Find Good Fits and Make Space

20151113_TBB_TrippNT_0279For Tripp, achieving goals and sustained growth doesn’t come at any expense.

“Our first priority is to be a great place to work. People have to work,” Tripp stated. “We could be bigger, but we also value quality of life.”

To that end, TrippNT fosters a close-knit work environment. The company offers meaningful perks such as having an in-house chef on staff that prepares family-style lunch and afternoon snacks each workday. On this particular day, Tripp and her staff dined together and bonded over lasagna, salad and limoncello for dessert. They shared news of engagements, children, home purchases and other details that intertwine their lives with a sense of community.

“We have a carefully selected group of people,” Tripp said. “There’s low turnover. We pay well and take care of problems while they are small.”

Before lunch, Tripp shared an anecdote that highlighted the bond with her husband, Bob.

When Tripp started the business, she kept a legal notepad on a table by her bed. When a business idea emerged, she immediately wrote it on paper. She has recorded notes on multiple notepads, and compiled a three-year log of ideas.

“I evaluated each idea on a scale of one to 10 against three criteria,” Tripp said. “Did the idea take advantage of my experience and education? Did the idea take advantage of my husband’s experience and education? Could it be done during workdays?”

Tripp adapted this method to evaluate and determine if an idea fits, and continues to use the process today.

The inclusion of Bob’s knowledge, skill set and experience is no accident—he’s been an essential part of Tripp’s success.

“Bob has always been supportive and an enabler for me,” Tripp said. “If I need to travel overseas and change time zones to prepare in advance, he changes time zones with me.”

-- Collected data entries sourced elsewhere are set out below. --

-- ==== Sys2Proof/Machine/Step.lean ====
section
/-! DEFINITION. A step: the command at the front of the queue; on an empty queue one tick of the clock (log 1). -/

namespace Sys2Proof.Machine

/-- One tick of the clock, half a microsecond (log 1). The ms count runs on VHOLD, through VMAIN loss and RESET_N low, and
stops when VHOLD is lost (R192). -/
def State.tick (s : State) : State := if s.power.retainedLost then s else { s with clock := s.clock + 1 }

/-- The state with a queue of waiting commands. -/
def State.withPending (q : List Instr) (s : State) : State := { s with pending := q }

/-- The command at the front of the queue runs on the state with the queue's rest. -/
def step (s : State) : Host.Outcome State Fault Refusal :=
  match s.pending with
  | c :: rest => exec c (s.withPending rest)
  | [] => .next s.tick

/-- The state with the command a word spells at the front of its queue; unchanged where the word spells none. -/
def State.withFetchWord (s : State) (nbits w : Nat) : State :=
  match decodeTableWord nbits w with
  | some c => s.withPending (c :: s.pending)
  | none => s

end Sys2Proof.Machine
end

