-- ==== Sys2Proof/Machine/Core.lean ====
section
/-! DEFINITION. The machine as the host takes it. -/

def Sys2Proof.core : Host.Core :=
  { State := Sys2Proof.Machine.State, Fault := Sys2Proof.Machine.Fault, Refusal := Sys2Proof.Machine.Refusal,
    step := Sys2Proof.Machine.step, reset := Sys2Proof.Machine.State.reset }
end

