-- ==== Sys2Proof/Safety.lean ====
section
/-! DEFINITION. The words the statements are made of: when a request is dispatched at once, what the consequences of an event
leave alone, and the invariants a step keeps. -/

namespace Sys2Proof.Machine

/-! ## Requests and frames -/

/-- The part runs and the link dispatches a request at once (R177). -/
def State.Ready (s : State) : Prop := s.power.running = true ∧ s.canDispatch = true

/-- The lock of a request's group is clear and no COMMIT runs (R189, R191). -/
def State.Unlocked (s : State) (lock : Bool) : Prop := lock = false ∧ s.commit = none

/-- No job stands in the job table. -/
def State.NoJobs (s : State) : Prop := ∀ k, s.job k = none

/-- A frame of purpose `p` is in flight, its end still checked (R39), in a part that runs. -/
def State.Flies (s : State) (p : Purpose) (f : Frame) : Prop :=
  s.power.running = true ∧ s.chain.inFlight = some f ∧ f.purpose = p ∧ f.unchecked = false

/-- What the consequences of an event (owners, jobs, the scheduler) leave alone: everything but valves, owners, jobs, the
wait list, the scheduler, the output image, the scan-due flag and the notice pending set. -/
structure Spared (s t : State) : Prop where
  clock : t.clock = s.clock
  lastStart : t.lastStart = s.lastStart
  power : t.power = s.power
  rateHigh : t.rateHigh = s.rateHigh
  tables : t.tables = s.tables
  locks : t.locks = s.locks
  stored : t.stored = s.stored
  copyValid : t.copyValid = s.copyValid
  commit : t.commit = s.commit
  link : { t.link with notices := s.link.notices } = s.link
  chain : t.chain = s.chain
  ring : t.ring = s.ring
  image : { t.image with out := s.image.out } = s.image
  periodicFrom : t.periodicFrom = s.periodicFrom
  flow : t.flow = s.flow
  freeCount : t.freeCount = s.freeCount
  pending : t.pending = s.pending

/-- `t` is `s` but for what joined or left the notice pending set. -/
def State.SameButNotices (s t : State) : Prop := { t with link := { t.link with notices := s.link.notices } } = s

/-- R185: the notice pending set at an event at which an object joins: as it stands where the object's kind is masked or the
object is in it, else with the object at its tail. -/
def State.noticesWith (s : State) (o : Obj) : List Obj :=
  if s.tables.mask.on o = true ∧ o ∉ s.link.notices then s.link.notices ++ [o] else s.link.notices

/-- R185: an object that has joined stands in the notice pending set, unless its kind is masked. -/
def State.Noticed (t : State) (o : Obj) : Prop := t.tables.mask.on o = true → o ∈ t.link.notices

/-- R65, R69: what the INPUTS record shows of position `p`: the returned value, and whether it is stale. -/
def State.inputAt (s : State) (p : Nat) : Bool × Bool := (bitAt s.image.ret p, !s.image.fresh || !s.goodAt p)

/-- R69: from `s` to `t` the value or the stale flag of a mapped IN position has changed. -/
def State.InputsChange (s t : State) : Prop :=
  ∃ n ≤ 31, ∃ p, s.tables.findPos (· == .inp n) = some p ∧ t.inputAt p ≠ s.inputAt p

/-- R69: a mapped IN position is not stale, so an event that clears the fresh flag turns it stale. -/
def State.InputsFresh (s : State) : Prop := ∃ n ≤ 31, ∃ p, s.tables.findPos (· == .inp n) = some p ∧ (s.inputAt p).2 = false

Another key to TrippNT’s achievements has been Tripp’s own lifelong drive to be successful. One memory stands out.

“In college, I looked in the cupboard one day, and all I had were beets, eggs and potatoes,” she said.

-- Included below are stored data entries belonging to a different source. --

-- ==== Sys2Proof/Certificates/Slice0/Obligations.lean ====
section
/-! DEFINITION. The statements for the provers. A statement that gives a command's result says that `exec` answers a next state,
under hypotheses on the state and the operands alone. Where a rule sets off further events (owners stepping, jobs following,
the scheduler looking), the result is written as `u.finish`: `u` is the state the command's own effect leaves, and
`ConsequencesSpare` says what `finish` leaves alone. `Spared u t` says that `t` is `u` but for what those events may change. -/

open Sys2Proof Sys2Proof.Machine

/-! ## The step -/

/-- A step runs exactly the command at the front of the queue, on the state with the queue's rest. -/
def Obligations.StepRunsFrontCommand : Prop :=
  ∀ (c : Instr) (rest : List Instr) (s : State), step (s.withPending (c :: rest)) = exec c (s.withPending rest)

/-- On an empty queue a step is one tick of the clock; a part that has lost VHOLD stands still. The ms count is the clock's, 2000
ticks a ms. The tick is the model's own (log 1). -/
def Obligations.EmptyQueueTicks : Prop :=
  ∀ s : State, s.ms = s.clock / 2000 ∧ (s.pending = [] →
    (s.power.retainedLost = false → step s = .next { s with clock := s.clock + 1 })
    ∧ (s.power.retainedLost = true → step s = .next s))

/-! ## Reset and starts -/

/-- What the machine holds right after its first cold start with storage never written (R193, step 3 and the defaults of
sections 4.3, 8.6 and 9.1; log 14). -/
def Obligations.ResetState : Prop :=
  State.reset.clock = 0 ∧ State.reset.lastStart = .cold ∧ State.reset.locks = ⟨false, false, false⟩
  ∧ State.reset.tables.cards = [] ∧ State.reset.tables.map = []
  ∧ (∀ v < 106, (State.reset.valve v).st = .undefined) ∧ (∀ z < 64, (State.reset.zone z).st = .undefined)
  ∧ (∀ b < 48, (State.reset.owner (.branch b)).mode = .undefined) ∧ (∀ z < 64, State.reset.tables.plan z = [])
  ∧ (∀ m < 97, (State.reset.tables.meter m).defined = false)
  ∧ State.reset.tables.limits = ⟨600, 200, 8, 2000, 200, 50, 1500, 1000⟩
  ∧ State.reset.tables.scan = ⟨true, true, 20, false, 1000, 50, false⟩
  ∧ State.reset.tables.patterns = ⟨0x00, 0xFF, 0x55, 0xAA⟩
  ∧ State.reset.tables.mask = ⟨true, true, true, true, true, true, true, true⟩
  ∧ State.reset.chain.st = .unconfigured ∧ State.reset.chain.adopted = false ∧ State.reset.chain.marker5A = false
  ∧ (∀ k < 16, State.reset.job k = none) ∧ State.reset.waitList = [] ∧ State.reset.alertAsserted = false
  ∧ State.reset.pending = []

/-- Every invariant below holds right after reset. -/
def Obligations.ResetIsSound : Prop :=
  State.reset.TablesSound ∧ State.reset.NoticesOnce ∧ State.reset.WindowCounted ∧ State.reset.WindowBudgeted
  ∧ State.reset.Bounded

/-- RESET_N low, VMAIN lost and VHOLD lost each hold the part, keep everything else as it stands, and assert ALERT_N. A part so
held takes no command but those of its power (log 27): it runs with RESET_N high and neither supply lost, and is halted with
retained memory kept while RESET_N is low or VMAIN lost, VHOLD not. That the loss of VHOLD alone holds the part and asserts
ALERT_N is the model's (log 12); what it has lost is rebuilt by the cold start that must follow. -/
def Obligations.PinsHoldThePart : Prop :=
  (∀ s : State, ∃ a b c : State,
    exec .resetNFall s = .next a ∧ a = { s with power := { s.power with resetLow := true } } ∧ a.alertAsserted = true
    ∧ exec .vmainLoss s = .next b ∧ b = { s with power := { s.power with vmainLost := true } } ∧ b.alertAsserted = true
    ∧ exec .vholdLoss s = .next c ∧ c = { s with power := { s.power with retainedLost := true } } ∧ c.alertAsserted = true)
  ∧ (∀ (c : Instr) (s : State), powerCommand c = false → s.power.running = false → exec c s = .next s)
  ∧ (∀ p : Power, (p.running = true ↔ p.resetLow = false ∧ p.vmainLost = false ∧ p.retainedLost = false)
    ∧ (∀ c, p.haltedBy c = true ↔ p.retainedLost = false ∧ (c = .resetRise → p.resetLow = true) ∧ (c = .vmainReturn → p.vmainLost = true))
    ∧ p.after .resetRise = { p with resetLow := false } ∧ p.after .vmainReturn = { p with vmainLost := false })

Tripp made a meal out of those meager ingredients, but thought to herself that she didn’t want to be hungry and poor like this later in life. She took steps to graduate, earn a living and learn her trade as a chemist before launching TrippNT.

As the aroma of lasagna wafted throughout the office, Tripp’s college anecdote formed a striking bookend compared to the person she is now as the leader of a thriving company.

After lunch and conversation, Tripp and her team returned to work. She’s not one to rest on her laurels. TrippNT has customers in over 20 countries around the globe and orders that need to ship. After all, success doesn’t just land anywhere. Tripp has to make space for it.